Task to carry out: Beginning with the line that holds "rw [Memory.read, if_pos", please retype each line through the end of the listing below, both ends included, and nothing more.
- Opening Delimiter -
-- ==== Sys2Proof/Laws/Memory.lean ====
section
/-! SUPPORT. The laws of the byte memories: a read after a write, the canonical form kept by every operation,
and canonical memories equal when they read alike. -/

namespace Sys2Proof.Machine

variable {dflt : Nat → Byte}

/-- A read at an index below every listed one gives the unlisted value. -/
theorem Memory.read_of_lt {m : Memory} {a : Nat} (h : ∀ c ∈ m, a < c.1) : m.read dflt a = dflt a := by
  induction m with
  | nil => rfl
  | cons c m ih =>
    have hc : a < c.1 := h c (by simp)
    rw [Memory.read, if_neg (by omega)]
    exact ih fun d hd => h d (by simp [hd])

@[simp] theorem Memory.read_nil (a : Nat) : Memory.read dflt [] a = dflt a := rfl

theorem Memory.read_write_same {m : Memory} (hm : m.wf dflt) (a : Nat) (b : Byte) :
    (m.write dflt a b).read dflt a = b := by
  induction m with
  | nil =>
    rw [Memory.write]
    split <;> simp_all [Memory.read]
  | cons c m ih =>
    obtain ⟨hs, hd⟩ := hm
    obtain ⟨hlt, hs⟩ := List.pairwise_cons.mp hs
    rw [Memory.write]
    split
    · rw [Memory.read, if_neg (by omega)]
      exact ih ⟨hs, fun d h => hd d (by simp [h])⟩
    · split
      · rename_i hb
        split
        · rw [Memory.read_of_lt fun d h => by have := hlt d h; omega, hb]
        · rw [Memory.read, if_neg ‹_›, Memory.read_of_lt fun d h => by have := hlt d h; omega, hb]
      · split <;> simp [Memory.read]

theorem Memory.read_write_other {m : Memory} {a a' : Nat} (h : a' ≠ a) (b : Byte) :
    (m.write dflt a b).read dflt a' = m.read dflt a' := by
  induction m with
  | nil =>
    rw [Memory.write]
    split
    · rfl
    · simp [Memory.read, Ne.symm h]
  | cons c m ih =>
    rw [Memory.write]
    split
    · simp only [Memory.read, ih]
    · split
      · split
        · simp only [Memory.read]
          rw [if_neg (by omega)]
        · rfl
      · split
        · simp only [Memory.read]
          rw [if_neg (Ne.symm h), if_neg (by omega)]
        · simp only [Memory.read]
          rw [if_neg (Ne.symm h)]

theorem Memory.read_write {m : Memory} (hm : m.wf dflt) (a a' : Nat) (b : Byte) :
    (m.write dflt a b).read dflt a' = if a' = a then b else m.read dflt a' := by
  split
  · rename_i h
    rw [h, Memory.read_write_same hm]
  · exact Memory.read_write_other ‹_› b

/-- Every entry after a write is an old one or the one written. -/
theorem Memory.mem_write {m : Memory} {a : Nat} {b : Byte} {c : Host.Cell} (h : c ∈ m.write dflt a b) :
    c ∈ m ∨ (c = (a, b) ∧ b ≠ dflt a) := by
  induction m with
  | nil =>
    rw [Memory.write] at h
    split at h <;> simp_all
  | cons d m ih =>
    rw [Memory.write] at h
    split at h
    · rcases List.mem_cons.mp h with rfl | h
      · exact .inl (by simp)
      · exact (ih h).imp_left fun h => by simp [h]
    · split at h
      · split at h
        · exact .inl (by simp [h])
        · exact .inl h
      · split at h <;> rcases List.mem_cons.mp h with rfl | h
        · exact .inr ⟨rfl, ‹_›⟩
        · exact .inl (by simp [h])
        · exact .inr ⟨rfl, ‹_›⟩
        · exact .inl h

theorem Memory.write_wf {m : Memory} (hm : m.wf dflt) (a : Nat) (b : Byte) : (m.write dflt a b).wf dflt := by
  refine ⟨?_, fun c hc => ?_⟩
  · obtain ⟨hs, -⟩ := hm
    induction m with
    | nil =>
      rw [Memory.write]
      split <;> simp
    | cons c m ih =>
      obtain ⟨hlt, hs'⟩ := List.pairwise_cons.mp hs
      rw [Memory.write]
      split
      · refine List.pairwise_cons.mpr ⟨fun d hd => ?_, ih hs'⟩
        rcases Memory.mem_write hd with hd | ⟨rfl, -⟩
        · exact hlt d hd
        · assumption
      · split
        · split
          · exact hs'
          · exact hs
        · split
          · exact List.pairwise_cons.mpr ⟨fun d hd => by have := hlt d hd; simp only; omega, hs'⟩
          · refine List.pairwise_cons.mpr ⟨fun d hd => ?_, hs⟩
            rcases List.mem_cons.mp hd with rfl | hd
            · simp only; omega
            · have := hlt d hd
              simp only; omega
  · rcases Memory.mem_write hc with hc | ⟨rfl, hb⟩
    · exact hm.2 c hc
    · exact hb

theorem Memory.writeFrom_wf {m : Memory} (hm : m.wf dflt) (a : Nat) (bs : List Byte) :
    (m.writeFrom dflt a bs).wf dflt := by
  induction bs generalizing m a with
  | nil => exact hm
  | cons b bs ih => exact ih (Memory.write_wf hm a b) (a + 1)

/-- A run of writes changes exactly the bytes it covers. -/
theorem Memory.read_writeFrom {m : Memory} (hm : m.wf dflt) (a a' : Nat) (bs : List Byte) :
    (m.writeFrom dflt a bs).read dflt a' =
      if a ≤ a' then bs.getD (a' - a) (m.read dflt a') else m.read dflt a' := by
  induction bs generalizing m a with
  | nil => simp [Memory.writeFrom]
  | cons b bs ih =>
    rw [Memory.writeFrom, ih (Memory.write_wf hm a b), Memory.read_write hm]
    rcases Nat.lt_trichotomy a' a with h | rfl | h
    · rw [if_neg (by omega), if_neg (by omega), if_neg (by omega)]
    · rw [if_neg (by omega), if_pos rfl, if_pos le_rfl]
      simp
    · obtain ⟨k, rfl⟩ : ∃ k, a' = a + 1 + k := ⟨a' - (a + 1), by omega⟩
      rw [if_pos (by omega), if_neg (by omega), if_pos (by omega)]
      rw [show a + 1 + k - (a + 1) = k by omega, show a + 1 + k - a = k + 1 by omega]
      simp

/-- A byte that a run of writes does not cover, in any memory. -/
theorem Memory.read_writeFrom_outside {m : Memory} {a a' : Nat} {bs : List Byte}
    (h : a' < a ∨ a + bs.length ≤ a') : (m.writeFrom dflt a bs).read dflt a' = m.read dflt a' := by
  induction bs generalizing m a with
  | nil => rfl
  | cons b bs ih =>
    simp only [List.length_cons] at h
    rw [Memory.writeFrom, ih (by omega), Memory.read_write_other (by omega)]

/-- Every entry after a run of writes is an old one or lies in the run. -/
theorem Memory.mem_writeFrom {m : Memory} {a : Nat} {bs : List Byte} {c : Host.Cell}
    (h : c ∈ m.writeFrom dflt a bs) : c ∈ m ∨ c.1 < a + bs.length := by
  induction bs generalizing m a with
  | nil => exact .inl h
  | cons b bs ih =>
    simp only [List.length_cons]
    rcases ih h with h | h
    · rcases Memory.mem_write h with h | ⟨rfl, -⟩
      · exact .inl h
      · exact .inr (by simp only; omega)
    · exact .inr (by omega)

/-- Canonical memories that read alike are the same data. -/
theorem Memory.ext_of_wf {m m' : Memory} (hm : m.wf dflt) (hm' : m'.wf dflt)
    (h : ∀ a, m.read dflt a = m'.read dflt a) : m = m' := by
  induction m generalizing m' with
  | nil =>
    cases m' with
    | nil => rfl
    | cons c m' =>
      have := h c.1
      rw [Memory.read_nil, Memory.read, if_pos rfl] at this
      exact absurd this.symm (hm'.2 c (by simp))
  | cons c m ih =>
    obtain ⟨hlt, hs⟩ := List.pairwise_cons.mp hm.1
    cases m' with
    | nil =>
      have := h c.1
      rw [Memory.read_nil, Memory.read, if_pos rfl] at this
      exact absurd this (hm.2 c (by simp))
    | cons d m' =>
      obtain ⟨hlt', hs'⟩ := List.pairwise_cons.mp hm'.1
      have hcd : c.1 = d.1 := by
        rcases Nat.lt_trichotomy c.1 d.1 with hl | he | hl
        · have := h c.1
          rw [Memory.read, if_pos rfl, Memory.read, if_neg (by omega),
            Memory.read_of_lt fun e he => hl.trans (hlt' e he)] at this
          exact absurd this (hm.2 c (by simp))
        · exact he
        · have := h d.1
          rw [Memory.read, if_neg (by omega), Memory.read, if_pos rfl,
            Memory.read_of_lt fun e he => hl.trans (hlt e he)] at this
          exact absurd this.symm (hm'.2 d (by simp))
      have hv : c.2 = d.2 := by
        have := h c.1
        rwa [Memory.read, if_pos rfl, Memory.read, if_pos hcd.symm] at this
      have hc : c = d := Prod.ext hcd hv
      subst hc
      congr 1
      refine ih ⟨hs, fun e he => hm.2 e (by simp [he])⟩ ⟨hs', fun e he => hm'.2 e (by simp [he])⟩ fun a => ?_
      by_cases ha : c.1 = a
      · subst ha
        rw [Memory.read_of_lt hlt, Memory.read_of_lt hlt']
      · have := h a
        rwa [Memory.read, if_neg ha, Memory.read, if_neg ha] at this

end Sys2Proof.Machine
end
- Closing Delimiter -
Task answer:
          rw [Memory.read, if_pos rfl, Memory.read, if_neg (by omega),
            Memory.read_of_lt fun e he => hl.trans (hlt' e he)] at this
          exact absurd this (hm.2 c (by simp))
        · exact he
        · have := h d.1
          rw [Memory.read, if_neg (by omega), Memory.read, if_pos rfl,
            Memory.read_of_lt fun e he => hl.trans (hlt e he)] at this
          exact absurd this.symm (hm'.2 d (by simp))
      have hv : c.2 = d.2 := by
        have := h c.1
        rwa [Memory.read, if_pos rfl, Memory.read, if_pos hcd.symm] at this
      have hc : c = d := Prod.ext hcd hv
      subst hc
      congr 1
      refine ih ⟨hs, fun e he => hm.2 e (by simp [he])⟩ ⟨hs', fun e he => hm'.2 e (by simp [he])⟩ fun a => ?_
      by_cases ha : c.1 = a
      · subst ha
        rw [Memory.read_of_lt hlt, Memory.read_of_lt hlt']
      · have := h a
        rwa [Memory.read, if_neg ha, Memory.read, if_neg ha] at this

end Sys2Proof.Machine
end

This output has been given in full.